- Problem requirements -
Copy, from the data below, each line that has the word "filterElemOk".

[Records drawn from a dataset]
-- ==== Sys2Proof/Machine/ConfigCheck.lean ====
section
/-! DEFINITION. The checks of a configuration image and of an access list (04_startup_and_configuration.md R115 to R118, and the
record tables of the chapters). -/

namespace Sys2Proof.Machine

/-- A record's length and header FLAGS within a mask (R14). -/
def shape (r : CfgRec) (len fmask : Nat) : Bool := r.bytes.length == len && r.flags &&& fmask == r.flags

/-- A field with no bit outside a mask. -/
def within (v mask : Nat) : Bool := v &&& mask == v

def finite32 (v : Nat) : Bool := f32.finite v

/-- An image address of `n` bytes under a configuration and the accepted program (R13). -/
def spanOk (rs : List CfgRec) (prog : Option (List Byte)) (a n : Nat) : Bool :=
  decide (a % 2 ^ 28 + n ≤ areaSizeOf rs prog (a / 2 ^ 28))

/-! Station, clocks and power, network and time (R116, R184, R295, R298, R443) -/

def profileOk (r : CfgRec) : Bool :=
  shape r 32 3 && tickOptions.contains (r.u 8 2) && inRange 8 10000 (r.u 0x0A 2) && inRange 1 65534 (r.u 0x0C 2) && rsv r 0x0E 2 &&
  asciiPad ((r.bytes.drop 0x10).take 16)

def keysOk (r : CfgRec) : Bool :=
  inRange 1 4 (r.u 8 1) && shape r (12 + 32 * r.u 8 1) 0 && rsv r 9 3

def powerRecOk (r : CfgRec) : Bool :=
  shape r 24 0 && within (r.u 8 1) 3 && within (r.u 9 1) 0xF && (bit (r.u 9 1) 2 || r.u 0x0A 1 == 0) && rsv r 0x0B 1 &&
  within (r.u 0x0C 4) 0x7FF && inRange 1 3600 (r.u 0x10 2) && rsv r 0x12 6 && !(bit (r.u 8 1) 1 && r.u 9 1 == 0)

/-- An IPv4 unicast address: not class D or E, not 0, not broadcast. -/
def ipUnicast (a : Nat) : Bool := decide (0x01000000 ≤ a ∧ a < 0xE0000000)

/-- A contiguous mask: ones above zeros. -/
def maskOk (m : Nat) : Bool := (List.range 33).any fun k => m == 2 ^ 32 - 2 ^ k

def networkOk (r : CfgRec) : Bool :=
  shape r 32 0 && inRange 0x600 0xFFFF (r.u 8 2) && within (r.u 0x0A 2) 3 && ipUnicast (r.u 0x0C 4) && maskOk (r.u 0x10 4) &&
  inRange 10 1000 (r.u 0x18 2) && inRange 500 10000 (r.u 0x1A 2) && rsv r 0x1C 4

def timeRecOk (r : CfgRec) : Bool :=
  shape r 24 0 && decide (r.u 8 1 ≤ 127) && within (r.u 9 1) 3 && (decide (253 ≤ r.u 0x0A 1) || r.u 0x0A 1 == 0) &&
  inRange 2 10 (r.u 0x0B 1) && inRange 20 10000 (r.u 0x0C 4) && inRange 1000 1000000000 (r.u 0x10 4) && inRange 1 86400 (r.u 0x14 4)

/-! Flows (R304 to R307, R312) -/

/-- Two ASCII characters or three of a talker or formatter (R312, R376). -/
def asciiText (bs : List Byte) : Bool := bs.all fun b => decide (0x20 ≤ b.toNat ∧ b.toNat < 0x7F)

/-- An extraction entry at an offset of a record: talker, formatter, field number (R312, R376). -/
def extractOk (r : CfgRec) (o : Nat) : Bool := asciiText ((r.bytes.drop o).take 5) && inRange 1 40 (r.u (o + 5) 1) && rsv r (o + 6) 2

/-- A field entry of a process or safety flow (R304). -/
def flowFieldOk (r : CfgRec) (f : Nat) : Bool :=
  let o := 0x30 + 8 * f
  let a := r.u o 2
  let n := r.u (o + 2) 1
  [1, 2, 4, 8].contains n && decide (a + n ≤ r.u 0x24 2) && a % n == 0 && decide (r.u (o + 3) 1 ≤ 2) &&
  (List.range f).all fun g => !overlaps a n (r.u (0x30 + 8 * g) 2) (r.u (0x32 + 8 * g) 1)

/-- The fields of R304 and the cases of R305 that one record shows; `l` is L in ns. -/
def flowRecOk (l : Nat) (r : CfgRec) : Bool :=
  let tx := r.u 8 1 == 0
  let kind := r.u 9 1
  let ia := r.u 0x20 4
  decide (r.inst < 256) && decide (r.u 0x0F 1 ≤ 64) && shape r (48 + 8 * r.u 0x0F 1) 0 && decide (r.u 8 1 ≤ 1) && decide (kind ≤ 2) &&
  decide (r.u 0x0A 1 ≤ 2) && decide (r.u 0x0B 1 ≤ 7) && inRange 1 4096 (r.u 0x0C 2) &&
  (if tx then decide (r.u 0x0E 1 ≤ 55) && decide (r.u 0x10 4 + 1000 ≤ l) && rsv r 0x16 2 && rsv r 0x26 2 && rsv r 0x28 1
   else r.u 0x0E 1 == 0xFF && rsv r 0x10 4 && inRange 1 65534 (r.u 0x16 2) && decide (r.u 0x0C 2 + 1 ≤ r.u 0x26 2) &&
        decide (1 ≤ r.u 0x28 1) && (kind == 2 || rsv r 0x18 6)) &&
  decide (r.u 0x1E 2 ≤ 4094) && inRange 4 1440 (r.u 0x24 2) && r.u 0x24 2 % 4 == 0 && rsv r 0x2A 6 &&
  (if kind = 1 then decide (r.u 0x29 1 ≤ 63) && ia == 0 else r.u 0x29 1 == 0xFF && ia / 2 ^ 28 == (if tx then 4 else 3)) &&
  !(kind == 2 && tx) &&
  (List.range (r.u 0x0F 1)).all fun f => if kind = 2 then extractOk r (0x30 + 8 * f) else flowFieldOk r f

/-- The cases of R305 over several records: at most 64 safety flows, each its own connection; receive flows told apart. -/
def flowSetOk (rs : List CfgRec) (r : CfgRec) : Bool :=
  let before := (recsOf rs 0x0310).filter fun q => decide (q.off < r.off)
  let safe := before.filter fun q => q.u 9 1 == 1
  (r.u 9 1 != 1 || (decide (safe.length < 64) && !safe.any fun q => q.u 0x29 1 == r.u 0x29 1)) &&
  (r.u 8 1 != 1 || !before.any fun q => q.u 8 1 == 1 && q.u 0x16 2 == r.u 0x16 2 && q.u 0x14 2 == r.u 0x14 2)

/-- Wire time of a flow's frame at 1 Gbit/s in ns (R303, R307; log entry 56): preamble 8 and gap 12 around an IEEE 802.3 frame of at
least 64 bytes: addresses 12, tag 4, EtherType 2, header 32, payload, PRP trailer 6, check sequence 4. -/
def frameNs (r : CfgRec) : Nat := 8 * (20 + max 64 (54 + r.u 0x24 2 + if r.u 0x0A 1 = 0 then 6 else 0))

/-- The windows of two transmit flows overlap in some tick (R126, R307): both launch where the tick count is 0 modulo both
periods; a window that runs into the next tick meets a flow that launches there when the periods have no common divisor. -/
def windowsMeet (l : Nat) (a b : CfgRec) : Bool :=
  let o (r : CfgRec) : Nat := r.u 0x10 4
  let next (x y : CfgRec) : Bool := Nat.gcd (x.u 0x0C 2) (y.u 0x0C 2) == 1 && decide (l + o y < o x + frameNs x)
  let port (x y : CfgRec) : Bool := x.u 0x0A 1 == 0 || y.u 0x0A 1 == 0 || x.u 0x0A 1 == y.u 0x0A 1
  port a b && (overlaps (o a) (frameNs a) (o b) (frameNs b) || next a b || next b a)

/-! CAN (R320, R322, R323, R326, R327, R330) -/

/-- Rates of R323 for a port of the lanes, with exact products instead of quotients. -/
def canRatesOk (r : CfgRec) : Bool :=
  let n := r.u 0x0C 2 * (1 + r.u 0x0E 2 + r.u 0x10 1)
  let d := r.u 0x12 1 * (1 + r.u 0x13 1 + r.u 0x14 1)
  let fd := r.u 8 1 == 1
  let tdc := bit (r.u 0x0A 1) 0
  inRange 1 512 (r.u 0x0C 2) && inRange 2 256 (r.u 0x0E 2) && inRange 2 128 (r.u 0x10 1) && inRange 1 (r.u 0x10 1) (r.u 0x11 1) &&
  decide (n * 10000 ≤ 80000000) && decide (80000000 ≤ n * 1000000) &&
  (if fd then inRange 1 32 (r.u 0x12 1) && inRange 1 32 (r.u 0x13 1) && inRange 1 16 (r.u 0x14 1) &&
      inRange 1 (r.u 0x14 1) (r.u 0x15 1) && decide (d ≤ n) && decide (80000000 ≤ d * 8000000) &&
      (tdc || decide (80000000 ≤ d * 2000000))
    else rsv r 0x12 4) &&
  (if tdc then inRange 1 127 (r.u 0x16 1) else rsv r 0x16 1) && decide (r.u 0x17 1 ≤ 127)

def canPortOk (r : CfgRec) : Bool :=
  decide (r.inst < 10) && shape r 48 0 && decide (r.u 8 1 ≤ 1) && decide (r.u 9 1 ≤ 1) && within (r.u 0x0A 1) 0xF &&
  (if r.inst < 8 then rsv r 0x0B 1 && canRatesOk r else rsv r 8 1 && decide (r.u 0x0B 1 ≤ 11) && isZero ((r.bytes.drop 0x0C).take 12)) &&
  within (r.u 0x18 4) 0x9FFFFFFF && within (r.u 0x1C 4) 0x1FFFFFFF && decide (r.u 0x28 1 ≤ 8) && rsv r 0x29 7

def canBuffers (p : Nat) : Nat := if isSc p then 16 else 64

def filterElemOk (rs : List CfgRec) (r : CfgRec) (k : Nat) : Bool :=
  let o := 0x0C + 12 * k
  let w := if k < r.u 8 1 then 2 ^ 11 else 2 ^ 29
  let act := r.u (o + 1) 1
  let all := (findRec rs 0x0401 r.inst).elim false fun q => q.u 9 1 == 0
  decide (r.u o 1 ≤ 2) && decide (act ≤ 2) && !(all && act == 0) &&
  (if act = 2 then decide (r.u (o + 2) 1 < canBuffers r.inst) else rsv r (o + 2) 2) &&
  decide (r.u (o + 4) 4 < w) && decide (r.u (o + 8) 4 < w)

def canFilterOk (rs : List CfgRec) (r : CfgRec) : Bool :=
  let std := r.u 8 1
  let ext := r.u 9 1
  decide (r.inst < 10) && shape r (12 + 12 * (std + ext)) 0 && rsv r 0x0A 2 &&
  (if isSc r.inst then decide (std ≤ 32 ∧ ext ≤ 16) else decide (std ≤ 128 ∧ ext ≤ 64)) &&
  (List.range (std + ext)).all (filterElemOk rs r)

def canObjectOk (rs : List CfgRec) (r : CfgRec) : Bool :=
  let p := r.inst / 64
  let id := r.u 8 4
  let fdf := bit id 30
  let mode := r.u 0x0D 1
  let pos := r.u 0x13 1
  decide (p < 10) && decide (r.inst % 64 < canBuffers p) && shape r 88 0 && (fdf || !bit id 29) &&
  (!fdf || (findRec rs 0x0401 p).elim false fun q => q.u 8 1 == 1) && (bit id 31 || id % 2 ^ 29 / 2 ^ 11 == 0) &&
  decide (r.u 0x0C 1 ≤ if fdf then 15 else 8) && decide (mode ≤ 2) && inRange 1 4096 (r.u 0x0E 2) &&
  (if mode = 0 then decide (r.u 0x10 2 < r.u 0x0E 2) else rsv r 0x10 2) && (mode != 2 || r.u 0x0E 2 == 1) && within (r.u 0x12 1) 1 &&
  (if pos = 0xFF then rsv r 0x14 1 else decide (pos ≤ 63) && [0, 4, 8].contains (r.u 0x14 1)) && decide (r.u 0x15 1 ≤ 2) &&
  decide (r.u 0x16 1 ≤ 2) && rsv r 0x17 1 &&
  -- two objects of a service port with one identifier (R330)
  !(isSc p && (recsOf rs 0x0410).any fun q => decide (q.off < r.off) && q.inst / 64 == p && q.u 8 4 % 2 ^ 29 == id % 2 ^ 29 &&
      bit (q.u 8 4) 31 == bit id 31)

/-! Digital and analogue channels, encoders, RS-422 (R345, R346, R361, R366, R370, R376) -/

/-- A record whose mode is UNUSED: every other field is 0. -/
def unusedOk (r : CfgRec) : Bool := isZero (r.bytes.drop 9)

def dioRecOk (rs : List CfgRec) (r : CfgRec) : Bool :=
  let m := r.u 8 1
  let fl := r.u 9 1
  let cont := (recsOf rs 0x0501).filter fun q => decide (q.off < r.off) && q.inst / 256 == r.inst / 256 && q.u 8 1 == 2
  decide (r.inst / 256 < 2 ∧ r.inst % 256 < 32) && shape r 24 0 && decide (m ≤ 3) &&
  (if m = 0 then unusedOk r
   else within fl 7 && rsv r 0x10 8 &&
     (if m = 3 then !bit fl 1 && rsv r 0x0A 1 && decide (1 ≤ r.u 0x0B 1) && decide (r.u 0x0C 1 ≤ 2) &&
         (if r.u 0x0C 1 = 2 then decide (r.u 0x0D 1 ≤ 1) else rsv r 0x0D 1) &&
         (if bit fl 2 then inRange 100 10000 (r.u 0x0E 2) else rsv r 0x0E 2)
       else !bit fl 2 && decide (1 ≤ r.u 0x0A 1) && isZero ((r.bytes.drop 0x0B).take 5)) &&
     !(m == 2 && decide (16 ≤ cont.length)))

def aiRecOk (r : CfgRec) : Bool :=
  let m := r.u 8 1
  (r.inst / 256 == 2 || r.inst / 256 == 3) && decide (r.inst % 256 < 16) && shape r 24 0 && decide (m ≤ 2) &&
  (if m = 0 then unusedOk r
   else decide (1 ≤ r.u 9 1) && decide (r.u 0x0A 1 ≤ 1) && rsv r 0x0B 1 &&
     (if r.u 0x0A 1 = 1 then decide (r.u 0x0C 4 ≤ 25000000) else rsv r 0x0C 4) &&
     (if m = 2 then inRange 8000 22000 (r.u 0x10 2) else rsv r 0x10 2) && rsv r 0x12 6)

def aoRecOk (r : CfgRec) : Bool :=
  let m := r.u 8 1
  let (lo, hi) := aoRange m
  inRange 0x400 0x40F r.inst && shape r 16 0 && decide (m ≤ 3) &&
  (if m = 0 then unusedOk r
   else within (r.u 9 1) 1 && decide (r.u 0x0A 1 ≤ 2) && rsv r 0x0B 1 &&
     (if r.u 0x0A 1 = 2 then decide (lo ≤ r.i 0x0C 4 ∧ r.i 0x0C 4 ≤ hi) else rsv r 0x0C 4))

/-- An encoder record; T_SSI is bounded by 32 µs and L − 38 µs (R135), Z is for encoders 0 to 3 alone (R522). -/
def encRecOk (l : Nat) (r : CfgRec) : Bool :=
  let m := r.u 8 1
  let n := r.u 0x0A 1
  let tssi := tSsiOf [r]
  decide (r.inst < 8) && shape r 32 0 && decide (m ≤ 2) &&
  (if m = 0 then unusedOk r
   else within (r.u 9 1) 0x1F && !(bit (r.u 9 1) 0 && decide (4 ≤ r.inst)) &&
     (if m = 1 then isZero ((r.bytes.drop 0x0A).take 5) && r.u 0x0F 1 == 0xFF
      else inRange 8 40 n && inRange 8 32 (r.u 0x0B 1) && inRange 100 2000 (r.u 0x0C 2) && decide (r.u 0x0E 1 + r.u 0x0B 1 ≤ n) &&
        (decide (r.u 0x0F 1 < n) || r.u 0x0F 1 == 0xFF)) &&
     inRange 1 1000 (r.u 0x10 2) && decide (r.u 0x10 2 ≤ r.u 0x12 2) && decide (r.u 0x14 4 < 2 ^ 31) && rsv r 0x18 8 &&
     decide (tssi ≤ 32000) && (m != 2 || decide (tssi + 38000 ≤ l)))

def rsRecOk (r : CfgRec) : Bool :=
  decide (r.inst < 4) && decide (r.u 0x0A 1 ≤ 16) && shape r (16 + 8 * r.u 0x0A 1) 0 && inRange 1 6 (r.u 8 1) && within (r.u 9 1) 7 &&
  rsv r 0x0B 5 && (List.range (r.u 0x0A 1)).all fun e => extractOk r (0x10 + 8 * e)

/-! Servo loops (R216 to R219) -/

/-- An IN offset that R360 assigns and that is no reserved field of its block (R325, R329, R335, R354, R365, R369, R374, R378). -/
def inDefined (off : Nat) : Bool :=
  if off < 0x200 then
    let o := off % 0x100
    decide (o < 0x90) && !(inRange 0xE 0xF o)
  else if off < 0x800 then
    let o := off % 0x200
    let e := (o - 0x10) % 16
    decide (o < 0x110) && (if o < 0x10 then o != 6 && o != 7 && decide (o < 0xA)
      else if off < 0x600 then e != 0xB && decide (e < 0xE) else decide (e < 0xC))
  else if off < 0x810 then decide (off < 0x80A)
  else if off < 0x1000 then decide (off < 0x910) && decide ((off - 0x810) % 32 < 0x14)
  else if off < 0x3000 then
    let o := off % 0x800
    if o < 0x10 then decide (o < 0xD)
    else if o < 0x110 then !(inRange 5 7 ((o - 0x10) % 16))
    else if o < 0x120 then decide (o < 0x114)
    else decide (o < 0x720) && !(inRange 5 7 ((o - 0x120) % 96))
  else if 0x4000 ≤ off then
    let o := off % 0x2000
    if o < 0x20 then o != 7 && decide (o < 0x18)
    else if o < 0x30 then o != 0x26 && o != 0x27 && decide (o < 0x2C)
    else decide (0x100 ≤ o ∧ o < 0x1A00) && (o - 0x100) % 80 != 7
  else false

/-- An address that a loop may read: valid, in an area that the loop engine reads (R43), and no reserved place of IN. -/
def readable (rs : List CfgRec) (prog : Option (List Byte)) (a n : Nat) : Bool :=
  [1, 3, 5, 6, 7, 8].contains (a / 2 ^ 28) && spanOk rs prog a n && a % n == 0 && (a / 2 ^ 28 != 1 || (List.range n).all fun k => inDefined (a % 2 ^ 28 + k))

/-- The fields of a descriptor (R217). -/
def descFieldsOk (r : CfgRec) (off : Nat) : Bool :=
  let d := descAt r off
  [1, 2, 4].contains d.fmt && rsv r (off + 6) 2 && (if d.fmt = 4 then d.shift == 0 && finite32 d.k else decide (d.shift ≤ 31) && d.k == 0)

def sourceOk (rs : List CfgRec) (prog : Option (List Byte)) (r : CfgRec) (off : Nat) : Bool :=
  let d := descAt r off
  descFieldsOk r off && readable rs prog d.addr d.size

/-- The feed-forward: a source, a chain with a record, or unused (R216, R219). -/
def feedOk (rs : List CfgRec) (prog : Option (List Byte)) (r : CfgRec) : Bool :=
  if lpMode r = 0 then true
  else if lpChain r then
    decide (r.u 0x2C 4 < 16) && isZero ((r.bytes.drop 0x30).take 12) && (findRec rs 0x0901 (r.u 0x2C 4)).isSome
  else sourceOk rs prog r 0x2C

- Completed task -
def filterElemOk (rs : List CfgRec) (r : CfgRec) (k : Nat) : Bool :=
  (List.range (std + ext)).all (filterElemOk rs r)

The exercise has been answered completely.